Dataset extract >>
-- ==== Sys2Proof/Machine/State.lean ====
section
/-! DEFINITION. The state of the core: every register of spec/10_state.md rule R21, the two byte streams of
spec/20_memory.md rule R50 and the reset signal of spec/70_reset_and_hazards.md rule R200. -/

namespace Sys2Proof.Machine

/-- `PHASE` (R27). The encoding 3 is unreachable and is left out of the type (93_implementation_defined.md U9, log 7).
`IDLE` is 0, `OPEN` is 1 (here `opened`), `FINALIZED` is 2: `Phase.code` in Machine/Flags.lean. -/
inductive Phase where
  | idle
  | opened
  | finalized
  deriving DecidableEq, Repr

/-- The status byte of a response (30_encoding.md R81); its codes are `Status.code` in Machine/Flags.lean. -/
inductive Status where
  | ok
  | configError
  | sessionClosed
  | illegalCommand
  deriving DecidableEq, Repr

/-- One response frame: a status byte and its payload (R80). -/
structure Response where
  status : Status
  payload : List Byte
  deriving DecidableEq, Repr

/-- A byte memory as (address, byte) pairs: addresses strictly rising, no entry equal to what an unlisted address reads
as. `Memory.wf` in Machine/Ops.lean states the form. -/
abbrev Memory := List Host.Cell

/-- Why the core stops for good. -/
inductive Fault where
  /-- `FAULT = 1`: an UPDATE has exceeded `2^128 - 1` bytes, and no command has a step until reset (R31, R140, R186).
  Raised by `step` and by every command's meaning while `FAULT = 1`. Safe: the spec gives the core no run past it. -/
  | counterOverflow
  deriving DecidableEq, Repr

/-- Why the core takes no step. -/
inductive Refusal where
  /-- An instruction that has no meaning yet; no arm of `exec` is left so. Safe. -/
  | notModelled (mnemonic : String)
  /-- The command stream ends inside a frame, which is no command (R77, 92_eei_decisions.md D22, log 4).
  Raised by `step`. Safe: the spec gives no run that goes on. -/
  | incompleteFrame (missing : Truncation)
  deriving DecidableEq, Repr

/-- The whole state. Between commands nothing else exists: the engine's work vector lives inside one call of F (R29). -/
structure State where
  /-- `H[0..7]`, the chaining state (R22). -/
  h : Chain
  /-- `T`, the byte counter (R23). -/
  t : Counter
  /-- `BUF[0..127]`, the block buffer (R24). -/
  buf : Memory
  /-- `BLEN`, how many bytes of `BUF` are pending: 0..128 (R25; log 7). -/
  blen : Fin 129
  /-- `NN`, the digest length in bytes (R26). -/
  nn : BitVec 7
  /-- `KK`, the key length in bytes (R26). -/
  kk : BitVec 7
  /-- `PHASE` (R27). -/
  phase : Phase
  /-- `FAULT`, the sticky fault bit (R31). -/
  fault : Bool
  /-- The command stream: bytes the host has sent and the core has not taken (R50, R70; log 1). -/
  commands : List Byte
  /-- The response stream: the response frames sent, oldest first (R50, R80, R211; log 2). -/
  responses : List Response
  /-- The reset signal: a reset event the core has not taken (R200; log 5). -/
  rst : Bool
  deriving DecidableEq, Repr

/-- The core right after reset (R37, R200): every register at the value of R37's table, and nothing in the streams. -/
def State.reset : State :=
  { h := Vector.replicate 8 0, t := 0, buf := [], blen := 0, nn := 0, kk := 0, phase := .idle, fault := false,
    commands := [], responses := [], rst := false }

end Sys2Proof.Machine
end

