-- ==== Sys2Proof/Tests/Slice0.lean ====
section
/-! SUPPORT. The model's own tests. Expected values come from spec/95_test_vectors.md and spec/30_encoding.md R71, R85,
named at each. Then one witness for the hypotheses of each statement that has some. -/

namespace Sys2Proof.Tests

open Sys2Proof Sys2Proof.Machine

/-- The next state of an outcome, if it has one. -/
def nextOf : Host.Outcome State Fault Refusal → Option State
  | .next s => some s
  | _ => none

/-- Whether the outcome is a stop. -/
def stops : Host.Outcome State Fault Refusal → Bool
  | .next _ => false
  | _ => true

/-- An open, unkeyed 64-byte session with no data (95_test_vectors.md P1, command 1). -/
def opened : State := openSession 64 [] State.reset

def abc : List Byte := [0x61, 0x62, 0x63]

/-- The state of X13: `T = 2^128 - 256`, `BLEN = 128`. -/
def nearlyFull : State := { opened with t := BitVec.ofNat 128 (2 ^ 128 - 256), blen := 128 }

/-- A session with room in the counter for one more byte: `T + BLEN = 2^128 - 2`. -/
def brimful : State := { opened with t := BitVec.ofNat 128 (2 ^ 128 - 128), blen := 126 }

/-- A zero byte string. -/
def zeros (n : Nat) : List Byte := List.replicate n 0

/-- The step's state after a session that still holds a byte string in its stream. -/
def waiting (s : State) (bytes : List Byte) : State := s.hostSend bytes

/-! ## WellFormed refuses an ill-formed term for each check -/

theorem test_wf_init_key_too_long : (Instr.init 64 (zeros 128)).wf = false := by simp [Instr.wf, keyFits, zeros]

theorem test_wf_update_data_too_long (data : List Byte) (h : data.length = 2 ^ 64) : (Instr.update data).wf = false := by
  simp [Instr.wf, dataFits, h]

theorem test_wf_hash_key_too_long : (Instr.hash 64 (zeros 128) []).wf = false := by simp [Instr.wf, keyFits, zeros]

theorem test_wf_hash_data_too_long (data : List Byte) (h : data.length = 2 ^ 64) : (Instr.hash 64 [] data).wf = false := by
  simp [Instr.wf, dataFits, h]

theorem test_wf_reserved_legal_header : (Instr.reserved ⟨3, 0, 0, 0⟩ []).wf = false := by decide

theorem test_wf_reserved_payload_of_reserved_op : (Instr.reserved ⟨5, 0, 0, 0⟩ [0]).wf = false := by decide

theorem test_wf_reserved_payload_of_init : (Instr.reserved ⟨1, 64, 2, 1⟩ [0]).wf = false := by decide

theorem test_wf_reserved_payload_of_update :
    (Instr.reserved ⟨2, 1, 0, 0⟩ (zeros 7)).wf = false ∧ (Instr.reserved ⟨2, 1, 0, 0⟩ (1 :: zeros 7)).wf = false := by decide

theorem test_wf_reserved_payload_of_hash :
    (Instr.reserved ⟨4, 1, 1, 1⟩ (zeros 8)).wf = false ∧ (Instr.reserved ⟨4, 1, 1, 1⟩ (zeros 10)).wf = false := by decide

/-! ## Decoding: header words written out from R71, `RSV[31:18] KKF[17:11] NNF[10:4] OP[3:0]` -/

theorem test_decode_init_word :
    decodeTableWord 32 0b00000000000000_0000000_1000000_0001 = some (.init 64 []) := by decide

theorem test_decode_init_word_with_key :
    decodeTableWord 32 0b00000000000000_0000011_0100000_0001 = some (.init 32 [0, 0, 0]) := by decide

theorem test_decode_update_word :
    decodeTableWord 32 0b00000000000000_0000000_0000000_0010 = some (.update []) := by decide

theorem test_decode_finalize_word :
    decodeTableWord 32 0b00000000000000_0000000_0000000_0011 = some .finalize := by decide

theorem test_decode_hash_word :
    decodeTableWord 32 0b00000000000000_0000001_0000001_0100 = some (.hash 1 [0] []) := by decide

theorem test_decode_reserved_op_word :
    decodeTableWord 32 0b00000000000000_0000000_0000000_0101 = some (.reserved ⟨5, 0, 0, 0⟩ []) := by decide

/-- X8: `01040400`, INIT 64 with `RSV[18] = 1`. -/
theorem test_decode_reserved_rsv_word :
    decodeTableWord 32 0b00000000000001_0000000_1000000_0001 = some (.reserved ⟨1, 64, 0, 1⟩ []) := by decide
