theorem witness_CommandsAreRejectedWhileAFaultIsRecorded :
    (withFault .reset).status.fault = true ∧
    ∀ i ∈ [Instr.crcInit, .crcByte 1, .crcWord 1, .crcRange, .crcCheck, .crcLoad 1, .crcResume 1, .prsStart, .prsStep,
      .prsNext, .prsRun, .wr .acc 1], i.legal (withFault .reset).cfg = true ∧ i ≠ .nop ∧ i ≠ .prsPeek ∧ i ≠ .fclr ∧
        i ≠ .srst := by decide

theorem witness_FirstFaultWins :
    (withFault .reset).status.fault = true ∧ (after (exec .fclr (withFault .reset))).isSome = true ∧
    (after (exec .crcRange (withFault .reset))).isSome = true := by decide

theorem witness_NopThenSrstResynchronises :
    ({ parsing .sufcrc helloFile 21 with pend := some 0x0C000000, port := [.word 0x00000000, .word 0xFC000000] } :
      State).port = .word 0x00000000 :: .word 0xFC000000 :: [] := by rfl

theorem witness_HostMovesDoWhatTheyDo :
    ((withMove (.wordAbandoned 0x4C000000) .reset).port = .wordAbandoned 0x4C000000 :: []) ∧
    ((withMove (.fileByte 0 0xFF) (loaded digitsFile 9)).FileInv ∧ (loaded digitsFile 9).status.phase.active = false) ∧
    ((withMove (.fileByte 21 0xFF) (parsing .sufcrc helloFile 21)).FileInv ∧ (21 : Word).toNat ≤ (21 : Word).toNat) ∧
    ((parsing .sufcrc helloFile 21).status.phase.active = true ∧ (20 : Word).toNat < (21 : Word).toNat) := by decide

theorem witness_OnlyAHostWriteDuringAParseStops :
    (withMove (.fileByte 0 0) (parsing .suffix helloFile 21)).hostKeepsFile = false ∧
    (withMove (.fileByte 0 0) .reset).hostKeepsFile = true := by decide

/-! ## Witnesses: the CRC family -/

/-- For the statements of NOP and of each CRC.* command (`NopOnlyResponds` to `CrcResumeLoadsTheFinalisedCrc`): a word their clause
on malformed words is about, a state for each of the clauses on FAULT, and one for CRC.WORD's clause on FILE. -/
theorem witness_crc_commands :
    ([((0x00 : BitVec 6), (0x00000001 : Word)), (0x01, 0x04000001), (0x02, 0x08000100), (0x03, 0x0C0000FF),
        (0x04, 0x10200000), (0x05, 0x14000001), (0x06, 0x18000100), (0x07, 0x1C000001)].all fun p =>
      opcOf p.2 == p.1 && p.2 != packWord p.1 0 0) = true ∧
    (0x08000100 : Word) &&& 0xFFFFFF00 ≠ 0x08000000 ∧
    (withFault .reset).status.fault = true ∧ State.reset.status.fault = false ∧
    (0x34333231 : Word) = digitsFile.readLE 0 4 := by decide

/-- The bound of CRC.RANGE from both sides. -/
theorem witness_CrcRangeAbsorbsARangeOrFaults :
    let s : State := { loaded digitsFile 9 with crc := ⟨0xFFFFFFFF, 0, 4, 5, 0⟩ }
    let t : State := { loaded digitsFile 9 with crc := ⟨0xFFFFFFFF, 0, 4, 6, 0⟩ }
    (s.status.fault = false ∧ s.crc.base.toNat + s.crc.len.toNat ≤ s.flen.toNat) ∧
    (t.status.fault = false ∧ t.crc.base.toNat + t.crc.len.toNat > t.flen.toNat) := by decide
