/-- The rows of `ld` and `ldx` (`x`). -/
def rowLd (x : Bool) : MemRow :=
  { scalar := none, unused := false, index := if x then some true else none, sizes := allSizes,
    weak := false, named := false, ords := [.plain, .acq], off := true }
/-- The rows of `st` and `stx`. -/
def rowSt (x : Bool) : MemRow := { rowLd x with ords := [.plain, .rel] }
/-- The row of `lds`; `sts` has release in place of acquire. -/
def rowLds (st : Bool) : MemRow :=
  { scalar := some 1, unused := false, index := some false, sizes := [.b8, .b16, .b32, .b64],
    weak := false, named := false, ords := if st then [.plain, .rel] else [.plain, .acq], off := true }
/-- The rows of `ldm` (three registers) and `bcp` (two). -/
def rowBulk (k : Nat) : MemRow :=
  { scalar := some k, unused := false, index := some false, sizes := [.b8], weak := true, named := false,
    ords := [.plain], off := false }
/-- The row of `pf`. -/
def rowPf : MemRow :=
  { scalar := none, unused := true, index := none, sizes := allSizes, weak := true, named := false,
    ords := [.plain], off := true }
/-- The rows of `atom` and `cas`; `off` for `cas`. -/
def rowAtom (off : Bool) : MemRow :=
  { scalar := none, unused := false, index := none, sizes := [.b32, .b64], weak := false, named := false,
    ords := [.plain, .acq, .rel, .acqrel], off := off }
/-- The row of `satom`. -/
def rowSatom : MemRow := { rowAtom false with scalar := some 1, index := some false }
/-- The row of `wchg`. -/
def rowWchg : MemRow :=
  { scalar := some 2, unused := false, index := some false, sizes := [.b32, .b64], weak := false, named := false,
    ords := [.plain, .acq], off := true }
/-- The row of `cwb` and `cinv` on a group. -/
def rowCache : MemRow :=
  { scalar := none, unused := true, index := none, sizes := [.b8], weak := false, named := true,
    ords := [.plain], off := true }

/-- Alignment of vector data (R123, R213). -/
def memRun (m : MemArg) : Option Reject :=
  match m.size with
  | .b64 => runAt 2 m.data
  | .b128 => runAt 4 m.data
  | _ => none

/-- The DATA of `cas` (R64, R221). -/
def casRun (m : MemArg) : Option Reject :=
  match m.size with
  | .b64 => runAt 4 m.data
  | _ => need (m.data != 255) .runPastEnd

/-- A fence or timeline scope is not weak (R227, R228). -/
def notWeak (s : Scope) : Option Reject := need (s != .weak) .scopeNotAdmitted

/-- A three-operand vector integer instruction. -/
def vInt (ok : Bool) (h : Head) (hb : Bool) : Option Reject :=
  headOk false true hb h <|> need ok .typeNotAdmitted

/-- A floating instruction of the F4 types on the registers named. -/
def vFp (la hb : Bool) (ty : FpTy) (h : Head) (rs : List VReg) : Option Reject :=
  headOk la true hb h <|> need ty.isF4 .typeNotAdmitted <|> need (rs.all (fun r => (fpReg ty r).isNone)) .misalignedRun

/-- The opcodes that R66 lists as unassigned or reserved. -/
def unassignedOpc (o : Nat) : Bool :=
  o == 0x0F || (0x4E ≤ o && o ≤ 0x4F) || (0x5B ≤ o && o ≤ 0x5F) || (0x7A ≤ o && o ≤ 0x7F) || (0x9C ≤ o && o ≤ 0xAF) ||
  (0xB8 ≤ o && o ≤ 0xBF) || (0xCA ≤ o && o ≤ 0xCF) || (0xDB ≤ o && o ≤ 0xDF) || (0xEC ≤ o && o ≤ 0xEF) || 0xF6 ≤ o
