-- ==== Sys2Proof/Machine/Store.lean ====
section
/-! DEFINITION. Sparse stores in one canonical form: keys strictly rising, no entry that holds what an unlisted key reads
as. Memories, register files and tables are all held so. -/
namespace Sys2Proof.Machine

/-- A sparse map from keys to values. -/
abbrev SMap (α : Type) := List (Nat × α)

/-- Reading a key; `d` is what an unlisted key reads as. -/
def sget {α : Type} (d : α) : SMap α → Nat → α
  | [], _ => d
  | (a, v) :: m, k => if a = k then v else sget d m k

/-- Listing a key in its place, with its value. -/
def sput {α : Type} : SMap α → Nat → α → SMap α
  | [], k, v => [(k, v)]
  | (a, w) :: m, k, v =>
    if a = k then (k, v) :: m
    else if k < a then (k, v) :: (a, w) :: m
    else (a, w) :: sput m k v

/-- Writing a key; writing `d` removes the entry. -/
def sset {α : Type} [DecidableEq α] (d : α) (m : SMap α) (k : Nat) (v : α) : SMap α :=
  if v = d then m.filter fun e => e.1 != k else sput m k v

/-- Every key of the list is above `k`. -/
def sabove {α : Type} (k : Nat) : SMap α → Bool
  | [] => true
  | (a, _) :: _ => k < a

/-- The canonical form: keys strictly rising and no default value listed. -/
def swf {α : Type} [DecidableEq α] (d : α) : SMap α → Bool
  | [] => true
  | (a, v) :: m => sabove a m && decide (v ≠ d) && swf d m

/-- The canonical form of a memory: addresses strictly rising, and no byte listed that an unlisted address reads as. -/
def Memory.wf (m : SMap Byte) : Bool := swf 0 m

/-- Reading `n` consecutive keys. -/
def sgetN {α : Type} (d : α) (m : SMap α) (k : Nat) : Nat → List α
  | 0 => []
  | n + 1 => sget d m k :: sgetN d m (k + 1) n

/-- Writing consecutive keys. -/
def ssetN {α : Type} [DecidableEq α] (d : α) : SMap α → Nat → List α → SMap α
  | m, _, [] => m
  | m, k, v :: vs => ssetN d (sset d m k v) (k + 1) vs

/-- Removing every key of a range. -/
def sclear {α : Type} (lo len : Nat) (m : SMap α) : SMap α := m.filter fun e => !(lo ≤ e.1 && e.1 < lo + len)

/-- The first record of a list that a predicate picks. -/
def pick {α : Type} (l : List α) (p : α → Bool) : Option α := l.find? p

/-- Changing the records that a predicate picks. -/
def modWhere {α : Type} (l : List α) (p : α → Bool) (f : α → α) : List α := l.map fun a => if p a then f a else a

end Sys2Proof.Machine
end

Directions >> Lines of the data that include the string "structure" are to be counted; report the total by itself.

Expected output >> 2